TO DO = Scan the records for the word "reservedEntry". Copy each line that includes it.
----------
/-! ### What a command keeps -/

/-- A command that is none of the supply and the clock, and no reserved atomic, goes on and keeps what Kept names: the lemma of its
own row says so. -/
theorem exec_goes (c : Instr) (s : State) (hc : Instr.ofSupplyOrClock c = false)
    (ha : ∀ p, c = .atom p ∨ c = .atomF p → reservedFn (p.aux.toNat % 16) = false)
    (hf : ∀ p, c = .far p → reservedEntry p.payload = false) : Goes s (exec c s) := by
  have k : Kept s s := .refl s
  cases c with
  | pwrEnAssert => exact .execPwrEnAssert k
  | pgoodAssert => exact .execPgoodAssert k
  | pgoodTimeout => exact .execPgoodTimeout k
  | pgoodLost => exact .execPgoodLost k
  | drainReqPinAssert => exact .execDrainReqPinAssert k
  | drainReqPinDeassert => exact .execDrainReqPinDeassert k
  | pwrLimitAssert => exact .execPwrLimitAssert k
  | pwrLimitRelease => exact .execPwrLimitRelease k
  | rootPllLoss => exact .execRootPllLoss k ..
  | clockLoss => exact .execClockLoss k ..
  | lockstepMismatch => exact .execLockstepMismatch k ..
  | tripComparator => exact .execTripComparator k ..
  | coldStartStepEnd => exact .execColdStartStepEnd k ..
  | coldStartStepLimit => exact .execColdStartStepLimit k
  | drained => exact .execDrained k
  | drainLimit => exact .execDrainLimit k
  | nop => exact .execNop k ..
  | semWait => exact .execSemWait k ..
  | semSignal => exact .execSemSignal k ..
  | loop => exact .execLoop k ..
  | endLoop => exact .execEndLoop k ..
  | halt => exact .execHalt k ..
  | step => exact .execStep k ..
  | semRemote => exact .execSemRemote k ..
  | mmClear => exact .execMmClear k ..
  | mmRun => exact .execMmRun k ..
  | mmRunCommit => exact .execMmRunCommit k ..
  | arrayRepeat => exact .execArrayRepeat k ..
  | mmDrain => exact .execMmDrain k ..
  | vecOp => exact .execVecOp k ..
  | glLoad => exact .execGlLoad k ..
  | glRun => exact .execGlRun k ..
  | glRunComplete => exact .execGlRunComplete k ..
  | updStep => exact .execUpdStep k ..
  | updFrame => exact .execUpdFrame k ..
  | updStepComplete => exact .execUpdStepComplete k ..
  | cpTiles => exact .execCpTiles k ..
  | operationList => exact .execOperationList k ..
  | cpRemote => exact .execCpRemote k ..
  | colRs => exact .execColRs k ..
  | colAg => exact .execColAg k ..
  | colDigest => exact .execColDigest k ..
  | collectiveComplete => exact .execCollectiveComplete k ..
  | rdTiles => exact .execRdTiles k ..
  | wrTiles => exact .execWrTiles k ..
  | winRelease => exact .execWinRelease k ..
  | signalArrival => exact .execSignalArrival k ..
  | watchdog => exact .execWatchdog k ..
  | tileCrcReread => exact .execTileCrcReread k ..
  | ticketGrant => exact .execTicketGrant k ..
  | rampDownStart => exact .execRampDownStart k ..
  | rampDownComplete => exact .execRampDownComplete k ..
  | ticketRecall => exact .execTicketRecall k ..
  | stackBurstRelease => exact .execStackBurstRelease k ..
  | manifest => exact .execManifest k ..
  | placementJobStart => exact .execPlacementJobStart k
  | placementConfirmation => exact .execPlacementConfirmation k
  | placementGlideLeave => exact .execPlacementGlideLeave k ..
  | placementGlideReturn => exact .execPlacementGlideReturn k ..
  | rotationDue => exact .execRotationDue k ..
  | rotationBoundary => exact .execRotationBoundary k ..
  | rotationTimeout => exact .execRotationTimeout k ..
  | rotationCopyComplete => exact .execRotationCopyComplete k ..
  | cellTestComplete => exact .execCellTestComplete k ..
  | inPlaceTestDue => exact .execInPlaceTestDue k ..
  | fullTest => exact .execFullTest k
  | confirmationComplete => exact .execConfirmationComplete k ..
  | bucketLeak => exact .execBucketLeak k
  | watchRelease => exact .execWatchRelease k
  | heartbeat => exact .execHeartbeat k
  | telemetry => exact .execTelemetry k
  | fastWindow => exact .execFastWindow k ..
  | driftWindow => exact .execDriftWindow k ..
  | shadowRecompute => exact .execShadowRecompute k ..
  | glideRecalTrigger => exact .execGlideRecalTrigger k ..
  | recalibrationComplete => exact .execRecalibrationComplete k ..
  | retrackComplete => exact .execRetrackComplete k ..
  | recalRetry => exact .execRecalRetry k ..
  | glideMapSwitch => exact .execGlideMapSwitch k ..
  | tuningUpdate => exact .execTuningUpdate k ..
  | stackRequest => exact .execStackRequest k ..
  | correctionWriteback => exact .execCorrectionWriteback k ..
  | scratchpadWriteback => exact .execScratchpadWriteback k ..
  | lodgeRequest => exact .execLodgeRequest k ..
  | lodgeFillReturn => exact .execLodgeFillReturn k ..
  | scratchpadScrub => exact .execScratchpadScrub k ..
  | stackScrub => exact .execStackScrub k ..
  | rowTest => exact .execRowTest k ..
  | strobeTracking => exact .execStrobeTracking k ..
  | marginGo => exact .execMarginGo k ..
  | stackFailed => exact .execStackFailed k ..
  | dmaTransactionComplete => exact .execDmaTransactionComplete k ..
  | lightDetected => exact .execLightDetected k ..
  | trainingWord => exact .execTrainingWord k ..
  | marginTest => exact .execMarginTest k ..
  | trainingLimit => exact .execTrainingLimit k ..
  | linkFrame => exact .execLinkFrame k ..
  | linkRetryRequest => exact .execLinkRetryRequest k ..
  | replayTimeout => exact .execReplayTimeout k ..
  | correctedSymbolWindow => exact .execCorrectedSymbolWindow k ..
  | lightLost => exact .execLightLost k ..
  | bridgeLineCheckFail => exact .execBridgeLineCheckFail k ..
  | combFailure => exact .execCombFailure k ..
  | fastRetrainComplete => exact .execFastRetrainComplete k ..
  | loopbackTest => exact .execLoopbackTest k ..
  | hold => exact .execHold k ..
  | retrainGo => exact .execRetrainGo k ..
  | packetArrival => exact .execPacketArrival k ..
  | write => exact .execWrite k ..
  | store => exact .execStore k ..
  | load => exact .execLoad k ..
  | atom p => exact .execAtom k p (ha p (.inl rfl))
  | atomF p => exact .execAtomF k p (ha p (.inr rfl))
  | signal => exact .execSignal k ..
  | refetch => exact .execRefetch k ..
  | far p => exact .execFar k p (hf p rfl)
  | relay => exact .execRelay k ..
  | relayTally => exact .execRelayTally k ..
  | ack => exact .execAck k ..
  | data => exact .execData k ..
  | result => exact .execResult k ..
  | farRsp => exact .execFarRsp k ..
  | relayAck => exact .execRelayAck k ..
  | mgtPacket => exact .execMgtPacket k ..
  | ordPacketRelease => exact .execOrdPacketRelease k ..
  | combineEntryClose => exact .execCombineEntryClose k ..
  | sensorReading => exact .execSensorReading k ..
  | stepConfirmation => exact .execStepConfirmation k ..
  | stepEnd => exact .execStepEnd k
  | regRead => exact .execRegRead k ..
  | regWrite => exact .execRegWrite k ..
  | sliceTable => exact .execSliceTable k ..
  | start => exact .execStart k ..
  | drain => exact .execDrain k ..
  | msgDrainRelease => exact .execMsgDrainRelease k ..
  | fence => exact .execFence k ..
  | suspect => exact .execSuspect k ..
  | pack => exact .execPack k ..
  | image => exact .execImage k ..
  | clearBench => exact .execClearBench k ..
  | clearSparemap => exact .execClearSparemap k ..
  | raiseMinSvn => exact .execRaiseMinSvn k ..
  | debugUnlock => exact .execDebugUnlock k ..
  | messageResponse => exact .execMessageResponse k ..
  | messageResendTimeout => exact .execMessageResendTimeout k ..
  | partialMessageTimeout => exact .execPartialMessageTimeout k ..
  | entdaa => exact .execEntdaa k ..
  | rstdaa => exact .execRstdaa k
  | enec => exact .execEnec k
  | disec => exact .execDisec k
  | getpid => exact .execGetpid k
  | getbcr => exact .execGetbcr k
  | getdcr => exact .execGetdcr k
  | getstatus => exact .execGetstatus k
  | i3cRegisterWrite => exact .execI3cRegisterWrite k ..
  | i3cSetReadPointer => exact .execI3cSetReadPointer k ..
  | i3cPrivateRead => exact .execI3cPrivateRead k
  | i3cMailboxAppend => exact .execI3cMailboxAppend k ..
  | i3cMailboxDiscard => exact .execI3cMailboxDiscard k ..
  | i3cSelectOutbound => exact .execI3cSelectOutbound k ..
  | drainGo => exact .execDrainGo k
  | drainRelease => exact .execDrainRelease k
  | powerdown => exact .execPowerdown k
  | fenceGo => exact .execFenceGo k ..
  | tstGo => exact .execTstGo k ..
  | onDemandTestEnd => exact .execOnDemandTestEnd k ..
  | jrnlSelWrite => exact .execJrnlSelWrite k ..
  | bucketCtlWrite => exact .execBucketCtlWrite k ..
  | poolBudgetWrite => exact .execPoolBudgetWrite k ..
  | limitWWrite => exact .execLimitWWrite k ..
  | satCounterClear => exact .execSatCounterClear k ..
  | registerWrite => exact .execRegisterWrite k ..
  | capacityMapWrite => exact .execCapacityMapWrite k
  | journalFlush => exact .execJournalFlush k ..
  | referenceClockLoss => exact .execReferenceClockLoss k
  | codeword => exact .execCodeword k ..
  | pseudoChannelCommand => exact .execPseudoChannelCommand k ..
  | creditReturn => exact .execCreditReturn k ..
  | resetAssert | standbyPowerLost | standbyEntry | poweredTimeTick => cases hc

/-- A command of that kind that answers a next state keeps the same, since a reserved one answers none. -/
theorem exec_next_kept (hc : Instr.ofSupplyOrClock c = false) (h : exec c s = .next t) : Kept s t := by
  have ha : ∀ p, c = .atom p ∨ c = .atomF p → reservedFn (p.aux.toNat % 16) = false := by
    intro p hp
    refine Bool.eq_false_iff.mpr fun hr => ?_
    rcases hp with rfl | rfl
    · cases h.symm.trans (exec_atom_reserved hr)
    · cases h.symm.trans (exec_atomF_reserved hr)
  have hf : ∀ p, c = .far p → reservedEntry p.payload = false := by
    rintro p rfl
    exact Bool.eq_false_iff.mpr fun hr => by cases h.symm.trans (exec_far_reserved hr)
  obtain ⟨u, hu, k⟩ := exec_goes c s hc ha hf
  cases h.symm.trans hu
  exact k

/-! ### OFF, STANDBY and the tick -/

theorem Safe.withPending (x : Safe s) (q : List Instr) : Safe { s with pending := q } := ⟨x.mem, x.sat, x.level, x.member⟩

theorem Safe.withPt (x : Safe s) (n : Word) : Safe { s with pt := n } := ⟨x.mem, x.sat, x.level, x.member⟩

theorem Safe.enterOff (x : Safe s) : Safe s.enterOff := ⟨rfl, rfl, x.level, rfl⟩

theorem Safe.enterStandby (x : Safe s) (ref : Bool) : Safe (s.enterStandby ref) := ⟨rfl, rfl, x.level, rfl⟩

theorem exec_resetAssert (s : State) : exec .resetAssert s = .next s.enterOff := rfl

theorem exec_standbyPowerLost (s : State) : exec .standbyPowerLost s = .next s.enterOff := rfl

theorem exec_standbyEntry_of_off (h : s.dev.mode = .off) (ref : Bool) : exec (.standbyEntry ref) s = .next (s.enterStandby ref) :=
  if_pos h

theorem exec_standbyEntry_of_not_off (h : s.dev.mode ≠ .off) (ref : Bool) : exec (.standbyEntry ref) s = .next s := if_neg h

theorem exec_poweredTimeTick_of_off (h : s.dev.mode = .off) : exec .poweredTimeTick s = .next s := if_pos h

/-- The tick keeps what the state with PT risen by one has. -/
theorem exec_poweredTimeTick_goes (h : s.dev.mode ≠ .off) :
    Goes { s with pt := s.pt + 1 } (exec .poweredTimeTick s) := by
  have loads : Kept { s with pt := s.pt + 1 } (State.settleLoads { s with pt := s.pt + 1 }) := .settleLoads (.refl _)
  show Goes _ (execPoweredTimeTick s)
  unfold execPoweredTimeTick
  rw [if_neg h]
  -- What the tick counts beside PT stands in wrapping counters, which Kept does not speak of.
  refine Goes.ite (.next (Kept.wrapBy ?_ _ _)) (.next ?_) <;>
    exact .ite (.ite loads (loads.wrapBy _ _)) (.wrapBy (.ite loads (loads.wrapBy _ _)) _ _)

/-! ### Every step keeps the state safe -/

/-- A command that answers a next state keeps the state safe, those of the supply and of the clock among them. -/
theorem exec_next_safe (x : Safe s) (h : exec c s = .next t) : Safe t := by
  by_cases hc : Instr.ofSupplyOrClock c = false
  · exact (exec_next_kept hc h).staysSafe x
  cases c with
  | resetAssert =>
    cases (exec_resetAssert s).symm.trans h
    exact x.enterOff
  | standbyPowerLost =>
    cases (exec_standbyPowerLost s).symm.trans h
    exact x.enterOff
  | standbyEntry ref =>
    by_cases off : s.dev.mode = .off
    · cases (exec_standbyEntry_of_off off ref).symm.trans h
      exact x.enterStandby ref
    · cases (exec_standbyEntry_of_not_off off ref).symm.trans h
      exact x
  | poweredTimeTick =>
    by_cases off : s.dev.mode = .off
    · cases (exec_poweredTimeTick_of_off off).symm.trans h
      exact x
    · obtain ⟨u, hu, k⟩ := exec_poweredTimeTick_goes off
      cases hu.symm.trans h
      exact k.staysSafe (x.withPt _)
  | _ => exact absurd rfl hc

/-- Settles O4: a step idles, or carries out a command on the same state with a shorter queue. -/
theorem stepKeepsSafe : Obligations.StepKeepsSafe := by
  intro s t x h
  unfold step at h
  split at h
  · cases h
    exact x
  · exact exec_next_safe (x.withPending _) h

/-! ### OFF (R7, R32) -/

/-- Settles O7: both rows are the entry to OFF. -/
theorem offKeepsFlash : Obligations.OffKeepsFlash := fun s => ⟨exec_resetAssert s, exec_standbyPowerLost s⟩

/-! ### STANDBY (R8, R37, R462, R465) -/

theorem mem_resetCommands_spareMap (n : Nvm) (e : SpareEntry) :
    e ∈ (resetCommands n).spareMap ↔ e ∈ n.spareMap ∧ ∀ c ∈ n.clearSpares, clears c e = false := by
  simp only [resetCommands, List.mem_filter, Bool.not_eq_true', List.any_eq_false, Bool.not_eq_true]

theorem firstJidx_of_newest {n : Nvm} {e : JEntry} (h : n.journal.getLast? = some e) : firstJidx n = e.jidx + 1025 := by
  unfold firstJidx
  rw [h]

theorem firstJidx_of_empty {n : Nvm} (h : n.journal = []) : firstJidx n = 0 := by
  unfold firstJidx
  rw [h]
  rfl

theorem State.enterStandby_bootCount (s : State) (ref : Bool) :
    (s.enterStandby ref).nvm.bootCount.toNat = min (s.nvm.bootCount.toNat + 1) 0xFFFFFFFF := by
  show (if s.nvm.bootCount = 0xFFFFFFFF then s.nvm.bootCount else s.nvm.bootCount + 1).toNat = _
  split <;> bv_omega

/-- Settles O8: the state after the entry, field by field. -/
theorem standbyBeginsBoot : Obligations.StandbyBeginsBoot := by
  intro s ref off
  refine ⟨s.enterStandby ref, exec_standbyEntry_of_off off ref, ?_⟩
  have count := s.enterStandby_bootCount ref
  have spares := mem_resetCommands_spareMap s.nvm
  have newest : ∀ e, s.nvm.journal.getLast? = some e → firstJidx s.nvm = e.jidx + 1025 := fun _ => firstJidx_of_newest
  have empty : s.nvm.journal = [] → firstJidx s.nvm = 0 := firstJidx_of_empty
  exact ⟨rfl, rfl, count, rfl, spares, rfl, rfl, rfl, rfl, rfl, rfl, rfl, rfl, newest, empty,
    rfl, rfl, rfl, rfl, rfl, rfl, rfl, rfl, rfl⟩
----------
WORKED SOLUTION =
    (hf : ∀ p, c = .far p → reservedEntry p.payload = false) : Goes s (exec c s) := by
  have hf : ∀ p, c = .far p → reservedEntry p.payload = false := by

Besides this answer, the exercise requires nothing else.